Bidders also competed for the leading artist of the Asian market. Zao Wou-Ki’s 20.03.60 from his seminal hurricane series was the focus of a protracted bidding war, which drove the hammer price far above its high estimate, eventually realizing HKD 114.8 million ($14.8 million). Zao’s record price was established in October 2018 at HK$510 million ($65 million) with the sale of Juin-Octobre 1985, which remains the most expensive painting to sell in a Hong Kong auction.
A second work, Zao’s blue abstract 19.11.59 drew 30 bids and sold for HKD 110.8 million($14.3 million), against an estimate of HKD 60 million to HKD 80 million ($7,725,000-10,300,000).
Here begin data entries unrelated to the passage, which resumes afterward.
-- ==== Sys2Proof/Machine/Outputs.lean ====
section
/-! DEFINITION. The timing outputs (09): schedules, edges and pulses, offsets, steps, start, and the status lines. -/

namespace Sys2Proof.Machine

/-! ### Schedules (R172 to R175) -/

/-- The first time strictly after `v`, on the circle of the time scale, that is `phase` past a multiple of `period`. -/
def nextAfter (period : Nat) (phase : Int) (v : Nat) : Nat :=
  (v + (period - ((v : Int) - phase) % period).toNat) % scaleU

/-- A number of whole nanoseconds as a span of the time scale. -/
def nsSpan (ns : Int) : Int := ns * nsU

/-- The first PPS pulse time strictly after `v` (R173). -/
def ppsAfter (offset : Int) (v : Nat) : Nat := nextAfter secU (nsSpan offset) v

/-- The first frame boundary strictly after `v` (R174). -/
def frameAfter (lf : FrameLen) (offset v : Nat) : Nat := nextAfter (lf.ns * nsU) (nsSpan offset) v

/-- The frame number of a boundary (R174). -/
def frameNumber (lf : FrameLen) (offset b : Nat) : Nat :=
  (((b : Int) - nsSpan offset) % scaleU / (lf.ns * nsU : Nat) % 1024).toNat

/-- The first edge time of a frequency output strictly after `v`: a multiple of H counted from 0, the count begun again
at the wrap (R175). -/
def foutAfter (h v : Nat) : Nat :=
  let t := (v / (h * nsU) + 1) * (h * nsU)
  if scaleU ≤ t then 0 else t

/-- The edge at a multiple of H is rising: its index is even (R175). -/
def foutRising (h t : Nat) : Bool := t / (h * nsU) % 2 == 0

/-- The ticks of a pulse width: divided by 8 and rounded half away from zero (R173). -/
def widthTicks (ns : Nat) : Nat := (roundDiv ns 8).toNat

/-- The counter's value before the most recent tick. -/
def TimeBase.valueBefore (t : TimeBase) : Int := t.counter.value - t.lastInc

/-- The position in the most recent tick of an edge at `time`, limited to 0 to 127 (R172; 00, section 4.5; log 27). -/
def TimeBase.edgePos (t : TimeBase) (time : Nat) : Nat :=
  (clampInt 0 127 (128 * wrapSigned scaleU (time - t.valueBefore) / t.lastInc)).toNat

/-- The edge time has fallen in a tick (R172). -/
def State.edgeDue (s : State) (next : Option Nat) : Bool := next.any fun t => reached s.tb.counter.value t

/-! ### Edges (R173 to R175, R181, R182) -/

/-- A rising pulse edge under a squelch state: the squelch state after it and the pulse, restarted at the full width;
`release` says that this is the output's own boundary. -/
def drivePulse (release : Bool) (q : Squelch) (old : Option Pulse) (new : Pulse) : Squelch × Option Pulse :=
  match q with
  | .running => (.running, some new)
  | .stopping => (.stopping, old)
  | .squelched => (.squelched, old)
  | .resuming => if release then (.running, some new) else (.resuming, old)

/-- The PPS pulse time `t` is driven (R173, R181, R182). -/
def State.drivePps (s : State) (t : Nat) : State :=
  let d := drivePulse true s.ou.pps.squelch s.ou.pps.pulse ⟨widthTicks s.mp.params.ppsWidth, s.tb.edgePos t⟩
  { s with ou := { s.ou with
      pps := { s.ou.pps with next := some ((t + secU) % scaleU), squelch := d.1, pulse := d.2 } } }

/-- The frame boundary `t` is driven (R174, R181, R182), and at frame number 0 a waiting FRAME shadow is applied
(R178). -/
def State.driveFrame (s : State) (t : Nat) : State :=
  let g := s.ou.frame
  let zero := g.number = 0
  let new : Pulse := ⟨widthTicks s.mp.params.frameWidth, s.tb.edgePos t⟩
  let d := drivePulse zero g.squelch g.pulse new
  let d0 := if zero then drivePulse true g.squelch0 g.pulse0 new else (g.squelch0, g.pulse0)
  let lf := s.mp.params.frameLen
  let g1 := { g with squelch := d.1, pulse := d.2, squelch0 := d0.1, pulse0 := d0.2 }
  match (if zero then s.ou.frameShadow else none) with
  | some v =>
    let b := frameAfter lf v.toNat t
    { s with ou := { s.ou with
        frame := { g1 with offset := v.toNat, next := some b, number := frameNumber lf v.toNat b }
        frameShadow := none } }
  | none =>
    { s with ou := { s.ou with
        frame := { g1 with next := some ((t + lf.ns * nsU) % scaleU), number := (g.number + 1) % 1024 } } }

/-- An edge of a frequency output with half-period `h` (R175, R181, R182). -/
def FoutGen.edge (g : FoutGen) (h t pos : Nat) : FoutGen :=
  let n := if scaleU ≤ t + h * nsU then 0 else t + h * nsU
  let g1 := { g with next := some n, rising := foutRising h n }
  match g.squelch, g.rising with
  | .running, r => { g1 with level := r, pos := pos }
  | .stopping, false => { g1 with level := false, pos := pos, squelch := .squelched }
  | .resuming, true => { g1 with level := true, pos := pos, squelch := .running }
  | _, _ => g1

/-- A frequency output's generator. -/
def Outputs.fout (o : Outputs) : FoutPin → FoutGen
  | .fout0 => o.fout0
  | .fout1 => o.fout1

/-- A frequency output's generator replaced. -/
def Outputs.setFout (o : Outputs) (p : FoutPin) (g : FoutGen) : Outputs :=
  match p with
  | .fout0 => { o with fout0 := g }
  | .fout1 => { o with fout1 := g }

/-- The half-period of a frequency output. -/
def Params.half (p : Params) : FoutPin → Nat
  | .fout0 => p.h0
  | .fout1 => p.h1

/-- The pulse whose count has reached 0 falls (R173, R174, R181). -/
def fallPulse (q : Squelch) (p : Option Pulse) : Squelch × Option Pulse :=
  match p with
  | some x => if x.left = 0 then (if q = .stopping then .squelched else q, none) else (q, p)
  | none => (q, p)

/-! ### Epochs, steps, start -/

/-- The tick that marks the epoch of second `sec`: a waiting PPS shadow is applied, a pulse time that falls in the tick
under the old offset driven first (R177). -/
def State.applyPpsShadow (s : State) (sec : Nat) : State :=
  match s.ou.ppsShadow with
  | some v =>
    let s1 := match s.ou.pps.next with
      | some t => if s.edgeDue (some t) then s.drivePps t else s
      | none => s
    { s1 with ou := { s1.ou with
        ppsShadow := none
        pps := { s1.ou.pps with
          offset := v
          next := some (nextAfter secU (nsSpan v) ((sec * secU + scaleU - 1) % scaleU)) } } }
  | none => s

/-- The generators' next edges are the first of their schedules strictly after `v`; a generator without a next edge
(R189) stays without. -/
def Outputs.reschedule (o : Outputs) (p : Params) (v : Nat) : Outputs :=
  let f := frameAfter p.frameLen o.frame.offset v
  { o with
    pps := { o.pps with next := o.pps.next.map fun _ => ppsAfter o.pps.offset v }
    frame := { o.frame with
      next := o.frame.next.map fun _ => f
      number := if o.frame.next.isSome then frameNumber p.frameLen o.frame.offset f else o.frame.number }
    fout0 := { o.fout0 with
      next := o.fout0.next.map fun _ => foutAfter p.h0 v
      rising := if o.fout0.next.isSome then foutRising p.h0 (foutAfter p.h0 v) else o.fout0.rising }
    fout1 := { o.fout1 with
      next := o.fout1.next.map fun _ => foutAfter p.h1 v
      rising := if o.fout1.next.isSome then foutRising p.h1 (foutAfter p.h1 v) else o.fout1.rising } }

/-- The squelch state an output enters at load completion (R188). -/
def startSquelch (published : DState) : Policy → Squelch
  | .always => .resuming
  | .notFree => if published = .free then .squelched else .resuming
  | .permit => .squelched

/-- The output unit at a load completed with GOOD or ADJUSTED (R188). -/
def Outputs.started (p : Params) (published : DState) (v : Nat) : Outputs :=
  Outputs.reschedule
    { pps := ⟨p.ppsOffset, some 0, none, startSquelch published p.polPps⟩
      frame := ⟨p.frameOffset, some 0, 0, none, none, startSquelch published p.polFrame, startSquelch published p.polFrame0⟩
      fout0 := ⟨some 0, true, false, 0, startSquelch published p.polFout0⟩
      fout1 := ⟨some 0, true, false, 0, startSquelch published p.polFout1⟩
      ppsShadow := none
      frameShadow := none
      txok := false
      holdoff := 0 } p v

/-! ### Pins -/

/-- The level of PPS, FRAME or FRAME0: high while its pulse is in progress (R171, R181). -/
def Outputs.pulseLevel (o : Outputs) : PulsePin → Bool
  | .pps => o.pps.pulse.isSome
  | .frame => o.frame.pulse.isSome
  | .frame0 => o.frame.pulse0.isSome

/-- Whether a status-line source is true (R186, R187). -/
def State.sourceTrue (s : State) : Source → Bool
  | .stateTrack => decide (s.du.pub.state = .track)
  | .stateHold => decide (s.du.pub.state = .hold ∨ s.du.pub.state = .lapsed)
  | .txok => s.ou.txok
  | .attn => s.au.attn
  | .anyPeerUrgent => s.pt.anyUrgent
  | .allPeersTraceable => s.pt.allTraceable
  | .twoContributors => decide (2 ≤ s.du.contributors)
  | .refValid => s.ri.valid

/-- The level of STAT0 (R186, R188): low until the load completes and under FAULT. -/
def State.stat0 (s : State) : Bool :=
  decide (s.held = .nothing) && s.loaded && s.sourceTrue s.mp.params.stat0

/-- The level of STAT1 (R186, R188). -/
def State.stat1 (s : State) : Bool :=
  decide (s.held = .nothing) && s.loaded && s.sourceTrue s.mp.params.stat1

/-! ### The commands of the output unit -/

/-- PPS_PULSE_TIME (R172, R173). -/
def execPpsPulseTime (s : State) : Host.Outcome State Fault Refusal :=
  s.event fun s =>
    match s.ou.pps.next with
    | some t => if s.edgeDue (some t) then s.drivePps t else s
    | none => s

/-- FRAME_BOUNDARY (R172, R174, R178). -/
def execFrameBoundary (s : State) : Host.Outcome State Fault Refusal :=
  s.event fun s =>
    match s.ou.frame.next with
    | some t => if s.edgeDue (some t) then s.driveFrame t else s
    | none => s

/-- FOUT_EDGE on one of the two frequency outputs (R172, R175). -/
def execFoutEdge (pin : FoutPin) (s : State) : Host.Outcome State Fault Refusal :=
  s.event fun s =>
    match (s.ou.fout pin).next with
    | some t =>
      if s.edgeDue (some t) then
        { s with ou := s.ou.setFout pin ((s.ou.fout pin).edge (s.mp.params.half pin) t (s.tb.edgePos t)) }
      else s
    | none => s

/-- PULSE_END on one of the pulse pins (R173, R174, R181). -/
def execPulseEnd (pin : PulsePin) (s : State) : Host.Outcome State Fault Refusal :=
  s.event fun s =>
    let o := s.ou
    match pin with
    | .pps =>
      let d := fallPulse o.pps.squelch o.pps.pulse
      { s with ou := { o with pps := { o.pps with squelch := d.1, pulse := d.2 } } }
    | .frame =>
      let d := fallPulse o.frame.squelch o.frame.pulse
      { s with ou := { o with frame := { o.frame with squelch := d.1, pulse := d.2 } } }
    | .frame0 =>
      let d := fallPulse o.frame.squelch0 o.frame.pulse0
      { s with ou := { o with frame := { o.frame with squelch0 := d.1, pulse0 := d.2 } } }

end Sys2Proof.Machine
end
The work last came to auction in November 2009 at a Christie’s Hong Kong sale where the seller acquired it for HKD 3.3 million ($390,962), more than twice the pre-sale estimate.
Overall, seven works by Zao were offered in the sale, which together brought in a total of HKD 318.5 million ($41 million).
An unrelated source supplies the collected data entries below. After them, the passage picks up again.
-- ==== Sys2Proof/Certificates/Slice0/Obligations.lean ====
section
/-! DEFINITION. The statements for the provers. Each docstring names the rules of spec/ the statement rests on; where a
clause is the model's own choice it names the log entry. -/

open Sys2Proof Sys2Proof.Machine

/-! ### The machine as a whole -/

/-- The step carries out the command at the front of the queue on the state with the queue's rest; with nothing waiting
the part stands as it is (the queue is the model's: log 2). -/
def Obligations.FrontCommandRuns : Prop :=
  (∀ (c : Instr) (rest : List Instr) (s : State), s.pending = c :: rest → step s = exec c { s with pending := rest }) ∧
  ∀ s : State, s.pending = [] → step s = .next s

/-- No command stops the part, and none but the step takes from the queue (00, section 4.6; log 31; the queue is log 2). -/
def Obligations.EveryCommandCompletes : Prop :=
  ∀ (c : Instr) (s : State), ∃ t, exec c s = .next t ∧ t.pending = s.pending

/-- While a power-on reset is held, or the RESET pin is held low, no event acts on the part (R211, R213; log 4) but those of
the supply and of the pin themselves, and no other event holds or releases it. An event of the supply or of the pin that finds
the part held and leaves it held changes only what holds it (log 58): a loss of supply, the pin's fall, the pin's rise or a
pulse with the supply lost, the release of the power-on reset with the pin low; a pin that is not low does not rise (log 1). A held part stands at its reset values at every step: no pulse and no
frequency output is high, TXOK and both status lines are low, the cluster line is not driven, RDY is deasserted, and data out is not driven (R211). -/
def Obligations.HeldPartIgnoresEvents : Prop :=
  (∀ (c : Instr) (s : State), c ≠ .powerOn → (∀ left, c ≠ .powerLoss left) → (∀ pin, c ≠ .pinReset pin) →
    ∃ t, exec c s = .next t ∧ t.held = s.held ∧ (s.held ≠ .nothing → t = s)) ∧
  (∀ (s : State) (left : List Byte), s.held ≠ .nothing →
    exec (.powerLoss left) s = .next { s with held := ⟨true, s.held.pin⟩ } ∧
    exec (.pinReset (.falls left)) s = .next { s with held := ⟨s.held.supply, true⟩ } ∧
    (s.held.pin = true → exec .powerOn s = .next { s with held := ⟨false, true⟩ }) ∧
    (s.held.supply = true →
      exec (.pinReset .rises) s = .next { s with held := ⟨true, false⟩ } ∧
      exec (.pinReset (.pulse left)) s = .next { s with held := ⟨true, false⟩ })) ∧
  (∀ s : State, s.held.pin = false → exec (.pinReset .rises) s = .next s) ∧
  (∀ s t : State, s.AtResetWhileHeld → step s = .next t → t.AtResetWhileHeld) ∧
  ∀ s : State, s.AtResetWhileHeld → s.held ≠ .nothing →
    s.ou.pps.pulse = none ∧ s.ou.frame.pulse = none ∧ s.ou.frame.pulse0 = none ∧ s.ou.fout0.level = false ∧
    s.ou.fout1.level = false ∧ s.ou.txok = false ∧ s.stat0 = false ∧ s.stat1 = false ∧
    s.lc.access ≠ .send ∧ s.lc.access ≠ .jam ∧ s.rdy = false ∧ s.dataOut = none ∧
    ∀ levels, s.dataOutLevels levels = levels.map fun _ => none

/-- An event whose occasion has not come changes nothing (the model's choice: log 1): a boundary signal, step,
completion or operation's end that is not outstanding, an instant no tick has reached, a carrier, frame, jam or backoff
event in another state of the line, bits that end in no delimiter and a collection of up to 183 bytes (log 54; what
afterDelimiter gives, BeaconReadBackAsSent says), an event of an idle reference input, an edge captured before a step (log 46) where no
step has come since the tick. -/
def Obligations.EventsWaitForOccasion : Prop :=
  ∀ s : State,
    (s.tb.epochs = [] → exec .epoch s = .next s) ∧
    (s.tb.minutes = [] → exec .minuteBoundary s = .next s) ∧
    (s.tb.intervals = [] → exec .beaconIntervalBoundary s = .next s) ∧
    (s.tb.orders = [] → exec .step s = .next s) ∧
    (s.du.snapshot = none → exec .combineCompletion s = .next s) ∧
    (∀ image, s.mp.status ≠ .notLoaded → exec (.configLoadComplete image) s = .next s) ∧
    (s.hs.scanning = false → exec .startScanComplete s = .next s) ∧
    (∀ left, s.hs.op = .idle → exec (.programEnd left) s = .next s ∧ exec (.eraseEnd left) s = .next s) ∧
    (s.ou.pps.next = none → exec .ppsPulseTime s = .next s) ∧
    (s.ou.frame.next = none → exec .frameBoundary s = .next s) ∧
    (s.mp.buffer = .empty → exec .responseReady s = .next s) ∧
    (s.lc.carrier = true → exec .carrierPresent s = .next s ∧ exec .lineIdle s = .next s) ∧
    (∀ bytes whole bits q, s.lc.carrier = false →
      exec (.carrierAbsent bytes whole) s = .next s ∧ exec (.rxCapture ⟨bits, q⟩) s = .next s ∧
      exec .stuckTimerExpiry s = .next s) ∧
    (∀ bits q, s.lc.receiver ≠ .searching ∨ afterDelimiter bits ≠ some [] → exec (.rxCapture ⟨bits, q⟩) s = .next s) ∧
    (∀ bytes whole, s.lc.access = .send ∨ s.lc.access = .jam → exec (.carrierAbsent bytes whole) s = .next s) ∧
    (∀ bytes : List Byte, s.lc.receiver ≠ .collecting ∨ bytes.length ≤ 183 → exec (.receptionOverlong bytes) s = .next s) ∧
    ((∀ i, s.lc.nextInstant = some i → i.reached = false) → exec .nextInstantReached s = .next s) ∧
    (∀ q, s.lc.access ≠ .send →
      exec (.txCapture q) s = .next s ∧ exec .collisionDetected s = .next s ∧ exec .transmissionComplete s = .next s) ∧
    (s.lc.access ≠ .jam → exec .jamEnd s = .next s) ∧
    (s.lc.access ≠ .backoff → exec .backoffEnd s = .next s) ∧
    (∀ bytes edge, s.ri.active = false →
      exec (.refMessage bytes) s = .next s ∧ exec .messageCollectionTimeout s = .next s ∧
      exec .messageByteStopBitLow s = .next s ∧ exec (.refEdge edge) s = .next s) ∧
    (∀ q, s.tb.before = none → exec (.refEdge ⟨q, true⟩) s = .next s) ∧
    (s.ri.message = none → exec .pendingMessageExpiry s = .next s) ∧
    (s.ri.closed = false → exec .windowGiveUp s = .next s) ∧
    (s.ri.deadline = none → exec .lossDeadlineExpiry s = .next s)

/-! ### Starting afresh -/

/-- What reset leaves, block by block: the values the spec gives (R17, R41, R58, R87, R89, R103, R130, R153, R169, R189,
R206, R211): every item of the reference input is cleared (R103), and every pin of the timing outputs is low, no pulse in
progress (R189). -/
def Obligations.ResetLeavesEachBlock : Prop :=
  let s := State.reset
  (s.tb.counter = ⟨0, 0, 0⟩ ∧ s.tb.stepCtr = 0 ∧ s.tb.increment = 34359738368 ∧ s.tb.tx = none ∧ s.tb.rx = none ∧
    s.tb.ref = none ∧ s.tb.interval = .ms250) ∧
  (s.lc.access = .listen ∧ s.lc.listen = 3 ∧ s.lc.clash = 0 ∧ s.lc.clashAge = 16 ∧ s.lc.attempts = 0 ∧
    s.lc.discards = 0 ∧ s.lc.abandoned = 0 ∧ s.lc.stuck = 0 ∧ s.lc.nextInstant = none ∧ s.lc.due = false ∧ s.lc.seq = 0 ∧
    s.lc.history = [] ∧ s.lc.filling = [] ∧ s.lc.sending = none ∧ s.lc.record = none ∧ s.lc.stepWait = false) ∧
  (s.pt.slots = List.replicate 24 none ∧ s.pt.admissions = 0 ∧ s.pt.refusals = 0 ∧ s.pt.refusalAge = 16) ∧
  (s.ri.active = false ∧ s.ri.closed = false ∧ s.ri.held = [] ∧ s.ri.quiet = 0 ∧ s.ri.message = none ∧ s.ri.run = 0 ∧
    s.ri.runTime = 0 ∧ s.ri.runLabel = 0 ∧ s.ri.expected = none ∧ s.ri.last = none ∧ s.ri.deadline = none ∧
    s.ri.misplaced = 0 ∧ s.ri.noSample = 0 ∧ s.ri.sample = none ∧ s.ri.valid = false) ∧
  (s.du.snapshot = none ∧ s.du.f = 0 ∧ s.du.fInt = 0 ∧ s.du.lastX = 0 ∧ s.du.contributors = 0 ∧
    s.du.pub = ⟨.free, .none, 15, 65535, [0, 0, 0], false, false⟩ ∧ s.du.lockRun = 0 ∧ s.du.largeRun = 0 ∧
    s.du.noneRun = 0 ∧ s.du.holdReq = false ∧ s.du.hold = none ∧ s.du.elapsed = 0 ∧ s.du.unpublished = none) ∧
  (s.hs.count = 0 ∧ s.hs.sum = 0 ∧ s.hs.allTrack = true ∧ s.hs.ahead = [] ∧ s.hs.ring = [] ∧ s.hs.recorded = 0 ∧ s.hs.unusable = [] ∧ s.hs.needsErase = [] ∧
    s.hs.op = .idle ∧ s.hs.waiting = none ∧ s.hs.scanning = true) ∧
  (s.ou.pps.squelch = .squelched ∧ s.ou.frame.squelch = .squelched ∧ s.ou.frame.squelch0 = .squelched ∧
    s.ou.fout0.squelch = .squelched ∧ s.ou.fout1.squelch = .squelched ∧ s.ou.txok = false ∧ s.ou.holdoff = 0 ∧
    s.ou.ppsShadow = none ∧ s.ou.frameShadow = none ∧ s.ou.pps.next = none ∧ s.ou.frame.next = none ∧
    s.ou.fout0.next = none ∧ s.ou.fout1.next = none ∧ s.ou.pps.pulse = none ∧ s.ou.frame.pulse = none ∧
    s.ou.frame.pulse0 = none ∧ s.ou.fout0.level = false ∧ s.ou.fout1.level = false ∧
    s.stat0 = false ∧ s.stat1 = false) ∧
  (∀ k, s.conds.get k = false ∧ s.au.records.get k =
    ⟨if k = .holdBudget ∨ k = .addressClash then .urgent
      else if k = .holdEntered ∨ k = .phaseStep ∨ k = .historyFault then .notice else .standing,
      false, .clear, 0, none, ⟨0, 0⟩, 0⟩) ∧
  (s.au.gating = false ∧ s.au.attn = false ∧ s.au.alarmU = false ∧ s.au.alarmS = false) ∧
  (s.mp.cause = .powerOn ∧ s.mp.restarts = 0 ∧ s.mp.status = .notLoaded ∧ s.mp.buffer = .empty)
Chu The-Chen’s scroll titled La Lune broke a record for the artist’s work of calligraphy, which brought in HKD 4.7 million, besting its pre-sale estimate of HKD 300,000 to $600,000. Another work by the artist from 1983-84 Les éléments confédérés sparked a battle between four collectors, who brought the artist to a new high going for HKD 114 million ($14.7 million) against an estimate of HKD $300,000 to $500,000 ($38708-$64,514). The work surpassed the previous record of HKD 91.8 million record ($1.2 million).
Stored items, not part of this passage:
theorem TimeSound.step (hs : TimeSound s) (h : execStep s = .next t) : TimeSound t := by
  obtain ⟨-, rfl⟩ | ⟨-, rfl⟩ := State.event_cases h
  · exact hs
  · split
    next x rest _ => exact TimeSound.applyStep (s := { s with tb := { s.tb with orders := rest } }) (hs.congr rfl rfl) x
    next => exact hs

/-! ### Completions and the start scan -/

/-- Steering keeps F and F_int within 100 ppm (R118, R123, R144). -/
theorem steer_inF {p : Params} {settled : DState} {f fInt : Int} {x : Option Int} {hold : Int} (hf : inF f)
    (hfInt : inF fInt) : inF (steer p settled f fInt x hold).f ∧ inF (steer p settled f fInt x hold).fInt := by
  have served (y : Int) : inF (servo p.p p.i fInt y).f ∧ inF (servo p.p p.i fInt y).fInt := by
    unfold servo
    dsimp only
    refine ⟨inF_clampInt _, ?_⟩
    split
    · exact inF_clampInt _
    · exact hfInt
  unfold steer
  split
  · split
    · exact served _
    · exact ⟨hfInt, hfInt⟩
  · exact served _
  · exact ⟨inF_clampInt _, hfInt⟩
  · exact ⟨inF_clampInt _, hfInt⟩
  · exact ⟨hf, hfInt⟩

theorem Discipline.complete_inF {d : Discipline} {p : Params} {h : History} {n : Snapshot} (hf : inF d.f)
    (hfInt : inF d.fInt) : inF (d.complete p h n).du.f ∧ inF (d.complete p h n).du.fInt := by
  refine steer_inF hf ?_
  split
  · exact hf
  · exact hfInt

theorem TimeSound.completeWith (hs : TimeSound s) (n : Snapshot) (reports back late : Bool) :
    TimeSound (s.completeWith n reports back late) := by
  obtain ⟨hf, hfInt⟩ := s.du.complete_inF (p := s.mp.params) (h := s.hs) (n := n) hs.f hs.fInt
  have settled : TimeSound (s.settleCompletion (s.du.complete s.mp.params s.hs n) n.epoch) :=
    hs.of_rate rfl rfl rfl rfl hf hfInt
  obtain ⟨h, -⟩ | ⟨-, h⟩ := s.completeWith_settles n reports back late
  · exact settled.of_frame h rfl rfl
  · have waiting : TimeSound ((s.settleCompletion (s.du.complete s.mp.params s.hs n) n.epoch).holdBack s.du.pub) :=
      settled.congr rfl rfl
    exact waiting.of_frame h rfl rfl

theorem TimeSound.combineCompletion (hs : TimeSound s) (h : execCombineCompletion s = .next t) : TimeSound t := by
  obtain ⟨-, rfl⟩ | ⟨-, rfl⟩ := State.event_cases h
  · exact hs
  · split
    · exact TimeSound.completeWith (s := { s with choices := s.choices + 3 }) (hs.congr rfl rfl) _ _ _ _
    · exact hs

theorem TimeSound.startScanComplete (hs : TimeSound s) (h : execStartScanComplete s = .next t) : TimeSound t := by
  obtain rfl | ⟨-, -, rfl⟩ := State.whenDue_cases h
  · exact hs
  · dsimp only
    cases s.du.fSet with
    | true => exact hs.of_rate rfl rfl rfl rfl hs.f hs.fInt
    | false => exact hs.of_rate rfl rfl rfl rfl (inF_clampInt _) (inF_clampInt _)

/-! ### Every command and every step -/

theorem TimeSound.exec {c : Instr} (hs : TimeSound s) (h : exec c s = .next t) : TimeSound t := by
  cases hr : isReset c with
  | true => exact hs.resetTo (exec_resetTo hr h)
  | false =>
    cases c with
    | tick => exact hs.tick h
    | step => exact hs.step h
    | combineCompletion => exact hs.combineCompletion h
    | startScanComplete => exact hs.startScanComplete h
    | powerOn | pinReset | powerLoss => exact absurd hr nofun
    | _ => exact hs.of_frame (exec_frame hr h) rfl rfl

/-- Settles O37: every command keeps the clock of the time base, F and F_int in their ranges; those that set them clamp. -/
theorem timeSoundAtEveryStep : Obligations.TimeSoundAtEveryStep :=
  fun _ _ hs h => step_keeps (fun _ _ hs => hs.congr rfl rfl) (fun _ _ _ hs h => hs.exec h) hs h

end

end Sys2Proof.Machine
end

section
/-! SUPPORT. The combine: who is admitted and who selected, the state settled, and the status published (06, sections 6.2 to 6.4
and 6.9; 07, section 7.1). -/

namespace Sys2Proof.Machine

/-! ### The least of a list -/

section
variable {α β : Type} [LinearOrder β] {f : α → β} {l : List α} {a b : β}

theorem le_foldl_min_iff : b ≤ l.foldl (fun m c => min m (f c)) a ↔ b ≤ a ∧ ∀ c ∈ l, b ≤ f c := by
  induction l generalizing a with
  | nil => simp
  | cons c l ih => rw [List.foldl_cons, ih, le_min_iff, List.forall_mem_cons, and_assoc]

theorem foldl_min_eq {x : α} (hx : x ∈ l) (hle : ∀ c ∈ l, f x ≤ f c) (ha : f x ≤ a) :
    l.foldl (fun m c => min m (f c)) a = f x :=
  le_antisymm ((le_foldl_min_iff.mp le_rfl).2 x hx) (le_foldl_min_iff.mpr ⟨ha, hle⟩)

end

/-! ### Selection (R108 to R112) -/

theorem Candidate.before_iff (a b : Candidate) : a.before b = true ↔ a.unc < b.unc ∨ a.unc = b.unc ∧ a.addr ≤ b.addr :=
  decide_eq_true_iff

theorem Candidate.before_total (a b : Candidate) : a.before b = true ∨ b.before a = true := by
  simp only [Candidate.before_iff]
  omega

theorem Candidate.before_trans (a b c : Candidate) (hab : a.before b = true) (hbc : b.before c = true) :
    a.before c = true := by
  simp only [Candidate.before_iff] at *
  omega

section
variable {n : Snapshot} {own m : Nat}

theorem Snapshot.contributors_length : (n.contributors own m).length = min 4 (n.admitted own m).length := by
  rw [Snapshot.contributors, List.length_take, (sortBy_perm _ _).length_eq]

theorem Snapshot.contributors_subset {c : Candidate} (h : c ∈ n.contributors own m) : c ∈ n.admitted own m :=
  (sortBy_perm _ _).subset (List.mem_of_mem_take h)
Chinese octogenarian painter known for his fantastical scenes, Pang Jiun’s Monet’s Garden fetched HKD 7.4 million ($951,596), beating the artist’s record price of $818,296 set at Sotheby’s in 2019.
Sino-American artist Che Ting-Shih saw a new record with a large-scale pentaptych titled Four Seasons selling for HKD 1.5 million ($387,090). Contemporary Chinese painter Wu Guanzhong’s serene 1985 canvas Hometown of Lu Xun hammered at HKD 20 million ($2.58 million), besting its high estimate of HKD 7 million ($901,250-1,545,000) by three times after collecting 29 bids. It made 11.5 times its original selling price set in 2004 for HKD 1.74 million ($223,968 USD) in Sotheby’s Hong Kong, where it was purchased by the seller, doubling its low estimate of HKD 550,000 ($70,697).
Female Chinese painter Guan Zilan’s realized a record price with the sale of Portrait of a Girl from the 1930s. Held in just one private collection before coming to the market, the work more than doubled it pre-sale low estimate, reaching a total selling price of HKD 9.8 million ($1.26 million). The work was last exhibited in 1999 in a Taiwan exhibition.
George Mathieu, French painter and member of the Parisian postwar Tashime movement, had a horizontal abstract from 1982 come to auction for the first time, opening the sale as the first lot hammering at HKD 3.3 million. The painting tripled its low estimate after collecting 32 bids from buyers online and on the floor.
Following Sanyu’s Quatre Nu, Foujita’s Les Deux Seours saw a high level of interest with fast bids moving the final hammer price to HKD 8 million (1.1 million), surpassing the high estimate of HKD 600,000 ($774,180).